Чтобы выяснить это, группа Макгофа подвергла подопытных крыс воздействию неприятных стимулов, с тем чтобы у грызунов возникала мотивация избегать их, если они смогут запомнить эти раздражители. В определенном месте тренировочного маршрута экспериментаторы пропускали через лапы крыс слабый электрический разряд. После этого крысам с помощью инъекции вводили адреналин — гормон, который вырабатывается надпочечниками (широкой публике он известен главным образом по всплескам энергии, которые возникают при реакции типа «бей или беги»). Когда они вводили адреналин через два часа после разряда, память подопытных крыс не улучшалась. Но если инъекцию делали сразу после разряда, память грызунов заметно улучшалась. Не было никаких сомнений: адреналин положительно действует на способность крыс хранить воспоминания. Позже Макгоф пойдет по этому следу и покажет, что весьма широкий ряд различных неврологических процессов и гормонов, задействованных в стрессовых механизмах, может способствовать консолидации памяти.

По словам Макгофа, эти гормоны работают «как своего рода регулятор громкости».

«Давно существует представление, что забывать какие-то вещи даже хорошо, — отмечает ученый. — Иначе у нас [в голове] одновременно происходило бы слишком много. К примеру, вам совершенно незачем помнить, что ощущала ваша ступня в какой-то конкретный момент. Но нашим предкам необходимо было знать, где добывать пищу, им необходимо было помнить, в каких местах обитают хищники, чтобы выжить. Им требовался какой-то способ запоминания эмоционально значимых событий».

Уже не первый год находки Макгофа вызывают глубокую заинтересованность целого ряда фармацевтических компаний, пытающихся создать лекарства, которые улучшают память. Пока многие из таких работ идут слишком медленно — из-за нежелательных побочных эффектов, которые обнаруживаются у препаратов. (Отметим хотя бы, что некоторые стимуляторы вызывают привыкание.) Но разработки Макгофа в этой области вдохновили новое поколение ученых на то, чтобы попробовать изучить процессы, связанные с формированием памяти, на более глубоком — молекулярном — уровне. Может быть, это позволит найти способ более прямого контроля «регулятора громкости»?
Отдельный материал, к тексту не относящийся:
/-- A try of a reacquire ends (R145): the next one, or L1 has failed. -/
def Dev.tryEnd (d : Dev) (north plane : Nat) : Dev :=
  match d.eng.reacquires.find? (fun x => x.1 = north && x.2.1 = plane), d.circuitOf north plane with
  | some t, some c =>
    let d := d.reach t.2.2.2
    let mine := fun (x : Nat × Nat × Nat × Nat) => x.1 = north && x.2.1 = plane
    if t.2.2.1 < d.nat 0x2310 1 then
      let t' := (north, plane, t.2.2.1 + 1, d.now + d.nat 0x2310 2 * Config.ms)
      let d := { d with eng := { d.eng with reacquires := d.eng.reacquires.map (fun x => if mine x then t' else x) } }
      d.reacquireTry c
    else
      let d := d.endReacquire c
      match d.faults.recoveries.find? (fun r => r.level = 1 && Recovery.ofCircuit north plane r) with
      | some r =>
        if d.staleRecovery r then (d.bump 0x2300 0x0B).dropRecovery r
        else (d.dropRecovery r).nextLevel 2 plane north r.onset r.budgets
      | none => d
  | _, _ => d

/-- Event 0x0405 of a class for a stall, with its onset (R322). -/
def Dev.stalled (d : Dev) (s : Stall) (cls : Nat) : Dev :=
  d.enqueue { code := 0x0405, cls := cls, scope := 1, index := s.job, time := d.now, active := true, epoch := d.eventEpoch 1 s.job
              onset := some s.onset, budgets := [0, 0, s.l3, s.l4, s.l5] }

/-- The L3 or the L4 deadline of a stall (R325). -/
def Dev.stallDeadline (d : Dev) (j : Nat) : Dev :=
  match d.faults.stalls.find? (fun s => s.job = j) with
  | none => d
  | some s =>
    if !s.l3Fired then
      let d := ((d.reach (s.onset + s.l3 * Config.ms)).bump 0x2311 3).fireEpoch (1 + j)
      let d := { d with faults := { d.faults with stalls := d.faults.stalls.map (fun x => if x.job = j then { x with l3Fired := true } else x) } }
      if s.ownReason = 1 || s.ownReason = 5 || s.ownReason = 10 then d.stalled s 3 else d
    else (d.reach (s.onset + s.l4 * Config.ms)).stalled s 4

/-- HOLD or RETRACT with reason 8 for a RUNNING job: the other members restart, so this one does (R325). -/
def Dev.reasonEight (d : Dev) (j reason : Nat) : Dev :=
  if reason = 8 && (d.job j).state == .running then d.raise 0x0404 4 1 j true else d

/-! ### The order and the release (R332) -/

/-- Both shutters of every port of a job go dark at an instant, in one strobe. -/
def Dev.armRelease (d : Dev) (j z : Nat) : Dev :=
  let ports := bitsOf 1024 (d.job j).ports
  match d.freeTags 1 with
  | some (t :: _) =>
    let ws := ports.flatMap (fun p => (upto 2).map (fun pl => (⟨p, shutterTuner pl, d.shutterCode p pl false⟩ : TWrite)))
    ((d.stageWrites t ws).armStrobe { z := z, pods := podsOf ws, tag := t, kind := 5, job := j }).1
  | _ => d

/-- An order that passed its checks is latched in place of an earlier one: Zr is set and the release is armed; 0xFF stops
the job. -/
def Dev.takeOrder (d : Dev) (j : Nat) (b : Bytes) : Dev :=
  let d := d.cancelStrobes (fun s => s.kind = 5 && s.job = j)
  if fld b 0 1 = 0xFF then
    let d := (d.stopJob j 2).unlatchJob j
    { d with faults := { d.faults with
        restarts := d.faults.restarts.filter (fun r => r.job != j)
        recoveries := d.faults.recoveries.filter (fun r => !(r.scope = 1 && r.index = j)) } }
  else
    let zr := d.releaseInstant j
    (d.armRelease j zr).modRestart j (fun r => { r with order := b, zr := zr })

/-- At Zr every circuit of the job is released and the variant starts (R332, R91). -/
def releaseJob (m : Dev × Hbm) (j : Nat) : Dev × Hbm :=
  let d := m.1
  match d.faults.restarts.find? (fun r => r.job = j && !r.order.isEmpty && r.state = 1) with
  | none => m
  | some r =>
    let d := d.reach r.zr
    let v := fld r.order 0 1
    let gone := d.circuits.filter (d.jobCircuit j)
    let d := (gone.foldl (fun d c => d.endCircuit r.zr c) d).retrainServices d.circuits
    let d := (bitsOf 1024 (d.job j).ports).foldl (fun d p => (d.setShutter p 0 false).setShutter p 1 false) d
    let first := (almVariant (d.almanac j) v).first
    let d := d.modRun j (fun x =>
      { x with variant := v, base := fld r.order 8 8, next := first, loop := 0, fresh := false })
    let d := d.modRun j (fun x => { x with zenith := d.zenith j first 0 })
    let d := (d.modJob j (fun x => { x with state := .running })).modRestart j (fun x => { x with state := 3 })
    let d := (d.recovered 5 (fun x => x.scope = 1 && x.index = j)).unlatchJob j
    engineResume (d, m.2) j (fld r.order 16 8)

/-- No order came in time: the job is STOPPED, with event 0x0104. -/
def Dev.orderTimeout (d : Dev) (j : Nat) : Dev :=
  match d.faults.restarts.find? (fun r => r.job = j && r.order.isEmpty && r.state = 1) with
  | none => d
  | some r =>
    let d := d.reach (r.onset + r.l5 * Config.ms)
    let d := ((d.stopJob j 2).modRestart j (fun x => { x with state := 4 })).unlatchJob j
    let d := { d with faults := { d.faults with recoveries := d.faults.recoveries.filter (fun x => !(x.scope = 1 && x.index = j)) } }
    d.raise 0x0104 1 1 j

/-! ### FAULT_ACK (R320, Table 5.6) -/

/-- FAULT_ACK: every inactive latch leaves, LOST_MARKER clears, and a faulted axis whose head carries no circuit in force
and whose sets hold no poison is closed by cold adoption. -/
def Dev.faultAck (d : Dev) : Dev :=
  let d := (d.acknowledge (2 ^ 64 - 1)).setFlag 0x2300 6 false
  (d.eng.axes.map Prod.fst).foldl (fun d a =>
    if (d.axis a).state == .fault && !d.headLive (headOfAxis a) && (d.axis a).poisonedSets.isEmpty then
      (d.coldSeedAxis a .holdClosed).unlatch 0x0201 3 a
    else d) d

end Sys2Proof.Machine
end

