-- ==== Sys2Proof/Machine/OpticsFamily.lean ====
section
/-!
DEFINITION. The commands of chapter 08 that carry no SDO request: laser modules, synthesisers and their calibration,
transmit commands, block headers, link frames, acknowledgements and training.
-/

namespace Sys2Proof.Machine
open Sys2Proof

/-! ### Laser slots (R209 to R212) -/

/-- A comet loses its pilots and faults ("Slot 3 laser swap while comets run", chapter 08); a READY or STAGED one first loses its
alignment and keeps its state from Z − 200 µs on (Table 7.3). -/
def Dev.cometDark (d : Dev) (c : Comet) : Dev :=
  match c.state with
  | .slewing | .acquiring => d.faultComet c
  | .ready | .staged => if d.now < c.zenith - 200 * Config.us then (d.alignmentLost c).faultComet c else d
  | _ => d

/-- A slot 3 laser goes dark: the pilots of its sixteen pods end, and their comets fault (R210). -/
def Dev.pilotsOff (d : Dev) (s m : Nat) : Dev :=
  if s = 3 then
    let fed := fun (h : Nat) => decide (podOf (portOfHead h) / 16 = m)
    let d := (d.arr.comets.filter (fun c => (pairHeads c.north c.south c.plane).any fed)).foldl Dev.cometDark d
    (d.opt.gates.filter (fun g => fed g.1)).foldl (fun d g => d.gateDark g.1) d
  else d

/-- A slot 3 laser is lit again: the gates that are still open carry light. -/
def Dev.pilotsOn (d : Dev) (m : Nat) : Dev :=
  (d.opt.gates.filter (fun g => podOf (portOfHead g.1) / 16 = m)).foldl (fun d g => d.gateLight g.1 g.2) d

/-- A slot none of whose lasers is lit any more is in FAULT. -/
def Dev.slotFault (d : Dev) (s : Nat) : Dev :=
  d.modLaser s (fun x => if x.state == .lit && x.lit = 0 then { x with state := .fault } else x)

/-- LASER_MODULE_INSERTED (R209): PRESENT, or REFUSED where a check fails; no laser is lit by it. -/
def execLaserModuleInserted (slot : Fin 4) (vendor part serial : Bytes) (freqOk powerOk mgmtOk : Bool) (s : State) :
    Host.Outcome State Fault Refusal :=
  .next (s.onDev fun d =>
    let ok := freqOk && powerOk && mgmtOk
    (d.unlatch 0x0501 6 slot).modLaser slot (fun _ =>
      { state := if ok then .present else .refused, present := true, good := ok, vendor := vendor, part := part, serial := serial }))

/-- LASER_MODULE_REMOVED (R212): every lane it feeds drops at once, and its lease goes back. -/
def execLaserModuleRemoved (slot : Fin 4) (s : State) : Host.Outcome State Fault Refusal :=
  .next (s.onDev fun d =>
    let d := (upto (lasersOf slot)).foldl (fun d m => (d.laserOff slot m).pilotsOff slot m) d
    ((d.release 4 slot).unlatch 0x0501 6 slot).modLaser slot (fun _ => {}))

/-- LASER_RAMP_DONE (R211): the slot is LIT but for the lasers that are dead or stayed short of their set-points. -/
def execLaserRampDone (slot : Fin 4) (short : Fin 256) (s : State) : Host.Outcome State Fault Refusal :=
  .next (s.onDev fun d =>
    if (d.laser slot).state != .enabling then d
    else
      let d := match d.grantOf 4 slot with
        | some g => d.reach (g.till - 10 * Config.ms)
        | none => d
      let d := (d.release 4 slot).modLaser slot (fun x => { x with state := .lit })
      let d := (upto (lasersOf slot)).foldl (fun d m =>
        if (d.laser slot).dead.testBit m then d
        else if short.val.testBit m then d.laserDie slot m
        else
          let d := d.laserOn slot m
          if slot.val = 3 then (d.pilotsOn m).probeLightBack m else d) d
      d.slotFault slot)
И тут самое время снова обратиться к Тиму Талли.

* * *

Офис компании Dart NeuroScience, где Талли работает исполнительным вице-президентом по исследованиям и развитию, а также главным менеджером по науке, расположен на вершине впечатляющего горного хребта. Отсюда открывается вид на целые мили бесконечных холмов и на отдаленную полоску Южнокалифорнийского шоссе далеко внизу. В нескольких милях к западу — золотые тихоокеанские пляжи Сан-Диего.
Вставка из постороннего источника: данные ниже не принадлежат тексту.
/-- A settings record is written and takes force, a snapshot of every persistent setting (R397). A page with a poisoned word is not
programmed, so that no record is written (R311). -/
def Dev.commitSettings (d : Dev) : Dev :=
  if d.settingsPoisoned then { d with upd := { d.upd with pendingSettings := false } } else
  let format := fld (if d.upd.region = 1 then d.upd.activeManifest else d.upd.fallbackManifest) 44 1
  let seq := 1 + ((d.upd.inForce ++ d.upd.otherSettings).map (·.seq)).foldl max 0
  let data := d.settingsData format seq d.settingsEntries
  let pages := (data.length + 16383) / 16384
  let room := d.upd.settingsRoom (pages + 1)
  let page := tget 0 room.1.settingsUsed room.2
  let r : SettingsRec :=
    { format := format, seq := seq, slot := room.2, page := page, pages := pages
      nums := d.od.filter (fun e => settingsObject e.1)
      octs := d.ob.filter (fun e => settingsObject e.1) ++ [(1, orbitDefBytes d.time.inForce), (4, d.boardRecords)] }
  let u := { room.1 with settingsUsed := tset room.1.settingsUsed room.2 (page + pages + 1) }
  (({ d with upd := { u.takeSettings r with pendingSettings := false } }).programSettings r data).flashWritten (.settings r.slot r.page)

/-- A value of the settings record in force, or the object's default. -/
def Dev.committedNum (d : Dev) (index sub : Nat) : Int :=
  match tfind d.upd.settings (objKey index sub) with
  | some v => v
  | none => objDefault index sub

/-! ### The boot record (R395) -/

/-- The codes of STATE. -/
def BootState.code : BootState → Nat
  | .normal => 0 | .activating => 1 | .trial => 2 | .fallenBack => 3

/-- STATE of a code. -/
def BootState.ofCode : Nat → BootState
  | 1 => .activating | 2 => .trial | 3 => .fallenBack | _ => .normal

/-- The 64 bytes of a boot record. -/
def BootRec.bytes (b : BootRec) : Bytes :=
  let x := le 2 0x4252 ++ [1] ++ le 1 b.state.code ++ le 4 b.seq ++ padTo 16 b.activeId ++ padTo 16 b.fallbackId ++ le 1 b.trialStarts ++
    le 1 b.loader ++ zeros 2 ++ le 4 b.securityMin ++ zeros 12
  x ++ le 4 (crc32 x)

/-- Whether a page holds a valid boot record. -/
def bootGood (b : Bytes) : Bool := fld b 0 2 = 0x4252 && fld b 2 1 = 1 && fld b 60 4 = crc32 (b.take 60)

/-- The record that such bytes hold. -/
def BootRec.ofBytes (b : Bytes) : BootRec :=
  { state := BootState.ofCode (fld b 3 1), seq := fld b 4 4, activeId := slice b 8 16, fallbackId := slice b 24 16
    trialStarts := fld b 40 1, loader := fld b 41 1, securityMin := fld b 44 4 }

/-- The valid record of the highest SEQ, with its slot. -/
def Update.newestBoot (u : Update) : Option (Nat × BootRec) :=
  let all := [0, 1].flatMap (fun k => ((tget [] u.bootFlash k).filter bootGood).map (fun b => (k, BootRec.ofBytes b)))
  all.foldl (fun m r => match m with | some x => if x.2.seq < r.2.seq then some r else m | none => some r) none

/-- A new boot record takes SEQ + 1 and goes into the next free page of the slot that does not hold the record in force; that slot is
erased where it is full. -/
def Update.writeBoot (u : Update) (b : BootRec) : Update :=
  let k := match u.newestBoot with | some x => 1 - x.1 | none => 0
  let held := tget [] u.bootFlash k
  let b := { b with seq := (u.boot.seq + 1) % 2 ^ 32 }
  { u with boot := b, bootFlash := tset u.bootFlash k ((if 64 ≤ held.length then [] else held) ++ [b.bytes]) }
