/-- Z + 1 ms: the UNDO strobes restore what was (R204, R205). -/
def revertEntry (m : Dev × Hbm) (j : Nat) : Dev × Hbm :=
  let d := m.1
  let c := d.commit j
  if c.state != .reverting then m
  else
    let d := d.reach (c.z + Config.ms)
    let e := almEntry (d.almanac j) c.entry
    let step := (d.engJob j).stepNow
    let gone := ((c.before.map (·.detours)).getD []).filter (fun r => !(d.run j).detours.contains r)
    let d := { d with faults := { d.faults with releases := d.faults.releases ++ gone.map (fun r => (j, r)) } }
    let d := (d.undoFlip j).retrainServices d.circuits
    let d := d.modCommit j (fun x => { x with state := .reverted, lastFlip := 0, lastOutcome := 4, lastZ := c.z })
    let m := engineVoid ((d.voidStepSend j step c.z).bump 0x2602 0x0A, m.2) j step
    match c.detour with
    | some _ => m
    | none =>
      let d := if e.stepStart then m.1.modEngJob j (fun x => { x with stepNow := x.stepNow - 1 }) else m.1
      let d := if e.mirrorEpoch then
          d.modMirror j (fun x => { x with due := x.due.filter (· != (if e.stepStart then step - 1 else step)) }) else d
      ((d.placeNext j (d.again c.z)).noteStall j c.z c.reason c.own, m.2)

/-- VOID at a member that does not revert itself (R205): one that does sends VOID_STEP at its own revert. -/
def memberVoid (m : Dev × Hbm) (j z step : Nat) : Dev × Hbm :=
  if ((m.1.commit j).z = z && (m.1.commit j).state == .reverting) || m.1.disc.voided.any (fun v => v.job == j && v.step == step && v.zenith == z) then m
  else
    let m := engineVoid m j step
    ((m.1.voidStepSend j step z).bump 0x2602 0x0A, m.2)

/-- The latest message of a member for the entry of a job goes again, to the leader or, at the leader, into its own group, which a
new leader may not hold yet (R185, R190); a job that this Director decides alone needs no messages (R191): the vote, the vote of an entry it has left, or the acknowledgement, a failed one also
after a CONFIRM. -/
def Dev.repeatOwn (d : Dev) (j : Nat) : Dev :=
  let c := d.commit j
  if !d.acts || d.entryMembers j == d.ownBit then d
  else match c.state with
    | .voted => d.voteAgain j
    | .held => if c.owed && d.now < c.z then d.voteAgain j else d
    | .acked => d.ackAgain j
    | .confirmed => if c.failReason != 0 then d.ackAgain j else d
    | .flipping => if c.confirm || c.retract then d else d.ackAgain j
    | _ => d

/-- Every 50 µs the latest message of each entry is repeated until its reply (R185). -/
def Dev.repeatMessages (d : Dev) : Dev :=
  let d := (upto 16).foldl Dev.repeatOwn d
  d.arr.groups.foldl (fun d g =>
    if g.retractSent then (if d.now < g.z + 900 * Config.us then d.leaderSend g 0x15 g.reason [] else d)
    else if g.z ≤ d.now then d
    else if g.confirmSent then d.leaderSend g 0x14 0 []
    else if g.goSent then d.leaderSend g 0x11 0 []
    else d) d

end Sys2Proof.Machine
end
Я приехал сюда в безоблачный декабрьский день, в один из тех идиллических южнокалифорнийских дней, которые позволяют ненадолго отдохнуть от мерзкого зимнего климата Восточного побережья, где я живу. Перед главным входом в здание полощется на ветерке гигантский флаг компании: на нем изображен голубой полумесяц и скопище мелких точек — молекул. Талли встречает меня в вестибюле. Он одет неформально: на нем черные джинсы и рубашка с закатанными рукавами.
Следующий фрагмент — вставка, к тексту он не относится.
-- ==== Sys2Proof/Machine/Mailbox.lean ====
section
/-!
DEFINITION. The mailbox (R41 to R44, R54 to R58): requests are handled one at a time in arrival order; each is checked in
two stages and takes effect before its response leaves.
-/

namespace Sys2Proof.Machine
open Sys2Proof

/-! ### Reading the logs (R337) -/

/-- The 64 bytes of a log record (Table 12.7). -/
def LogRec.bytes (r : LogRec) : Bytes :=
  let b := le 8 r.seq ++ le 8 r.time ++ le 2 r.event ++ le 1 r.cls ++ le 1 r.flags ++ le 1 r.scope ++ le 1 r.level ++ le 2 r.index ++
    le 4 r.epoch ++ le 2 r.count ++ zeros 2 ++ padTo 28 r.detail
  b ++ le 4 (crc32 b)

/-- A record withheld by scope: SEQ is kept, bytes 8 to 59 are zero. -/
def LogRec.withheld (r : LogRec) : Bytes :=
  let b := le 8 r.seq ++ zeros 52
  b ++ le 4 (crc32 b)

/-- The stored records of a log in SEQ order. -/
def Log.records (l : Log) : List LogRec := (l.flash ++ l.buffer).filter (fun r => r.seq != 0)

/-- Whether a stretch of numbers includes some that may never have been assigned (R336). -/
def Log.unknown (l : Log) (a b : Nat) : Bool :=
  (match l.gap with | some (f, g, none) => f ≤ b && a ≤ g | _ => false) ||
  l.records.any (fun r => r.event = 0x0102 && fld r.detail 16 4 = 0xFFFFFFFF && fld r.detail 0 8 ≤ b && a ≤ fld r.detail 8 8)

/-- The records that a block returns from a SEQ on, with loss markers in place of missing stretches, and the next SEQ. -/
def Log.block (l : Log) : List LogRec → Nat → Nat → List LogRec × Nat
  | _, cur, 0 => ([], cur)
  | [], cur, _ => ([], cur)
  | r :: t, cur, n + 1 =>
    if r.seq < cur then l.block t cur (n + 1)
    else if r.seq = cur then
      let x := l.block t (cur + 1) n
      (r :: x.1, x.2)
    else
      let mark := lossMarker cur 0 cur (r.seq - 1) (if l.unknown cur (r.seq - 1) then none else some (r.seq - cur))
      match n with
      | 0 => ([mark], r.seq)
      | k + 1 =>
        let x := l.block t (r.seq + 1) k
        (mark :: r :: x.1, x.2)

/-- Whether a session may see a record: its job, or the owner of its port, lies in the session's scope. -/
def Dev.mayShow (d : Dev) (s : Session) (r : LogRec) : Bool :=
  match r.scope with
  | 1 => s.admits r.index
  | 2 => match d.owner r.index with | some j => s.admits j | none => true
  | _ => true

/-- A read of LOG_BLOCK or PROT_BLOCK: up to 256 records from the session's cursor, which advances past them. -/
def Dev.logBlock (d : Dev) (c : Client) (prot : Bool) : Dev × Bytes :=
  match d.session c with
  | none => (d, [])
  | some s =>
    let l := if prot then d.faults.prot else d.faults.pub
    let x := l.block l.records (max 1 (if prot then s.protCursor else s.logCursor)) 256
    let b := x.1.flatMap (fun r => if prot || d.mayShow s r then r.bytes else r.withheld)
    (d.setCursor c prot x.2, b)

/-! ### Handling one request -/

/-- The values of a write with their subindices, none where the length does not match. -/
def valueOf (l : Option (List (Nat × Bytes))) (k : Nat) : Option Bytes := l.bind (fun t => tfind t k)

/-- The first-stage check of a session response (R54): the whole write is refused where it fails. -/
def Dev.refusesResponse (d : Dev) (c : Client) (index : Nat) (subs : List Nat) (data : Bytes) (vals : Option (List (Nat × Bytes))) : Bool :=
  index = 0x2020 && subs.contains 3 && !d.responseOk c ((valueOf vals 3).getD (if subs.length = 1 then data else []))

/-- The command subindices whose effect uses other values of the same write: JOB_COMMAND, REPLAY_COMMAND and COLL_COMMAND. -/
def actsLast (index sub : Nat) : Bool :=
  (0x2080 ≤ index && index < 0x2090 && sub = 2) || (index = 0x2710 && sub = 2) || (0x2910 ≤ index && index < 0x2920 && sub = 4)

/-- The accepted values take effect in ascending order of their subindices, a command after the values that it uses, for they were
checked with all of them in place; the response waits for the first that waits. A write of both Orbit fields makes one
definition (R44, R115). -/
def applyAll (m : Mach) (c : Client) (index : Nat) (values : List (Nat × Bytes)) : Mach × Ans :=
  let l := values.filter (fun e => !actsLast index e.1) ++ values.filter (fun e => actsLast index e.1)
  if index = 0x2230 && (tfind l 1).isSome && (tfind l 2).isSome then
    let d := m.1.newDef ((tfind l 1).map unle) ((tfind l 2).map unle)
    let m := (l.filter (fun e => !(e.1 = 1 || e.1 = 2))).foldl (fun (m : Mach) e => (applySub m c index e.1 e.2).1) (d, m.2)
    keep m.1 m.2 c index 1
  else
    l.foldl (fun (r : Mach × Ans) e =>
      let x := applySub r.1 c index e.1 e.2
      (x.1, if r.2 = .ok then x.2 else r.2)) (m, .ok)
Он показывает мне дзенский садик с журчащим фонтаном — место, где ученый может ненадолго уединиться, чтобы поразмышлять над мучающими его вопросами (если только у него хватит душевных сил отрешиться от нудного жужжания шоссе, проходящего, как уже отмечалось, далеко внизу). Мы заглядываем в тренажерный зал с новехоньким оборудованием, явно только что распакованным.

Затем Талли ведет меня в аудиторию на сто человек, специально построенную по заказу компании: здесь самые современные видеоустройства передают в потоковом режиме лекции для персонала, которые читают лучшие умы расположенных поблизости научных центров — Калифорнийского университета в Сан-Диего и Института Скриппса (две лекции в неделю — по нейронаукам, одна — по когнитивным). Талли гордится результатами этой пока еще сравнительно недавней тотальной реновации, которая обошлась во многие миллионы. Он гордится всем — вплоть до цветов в холлах.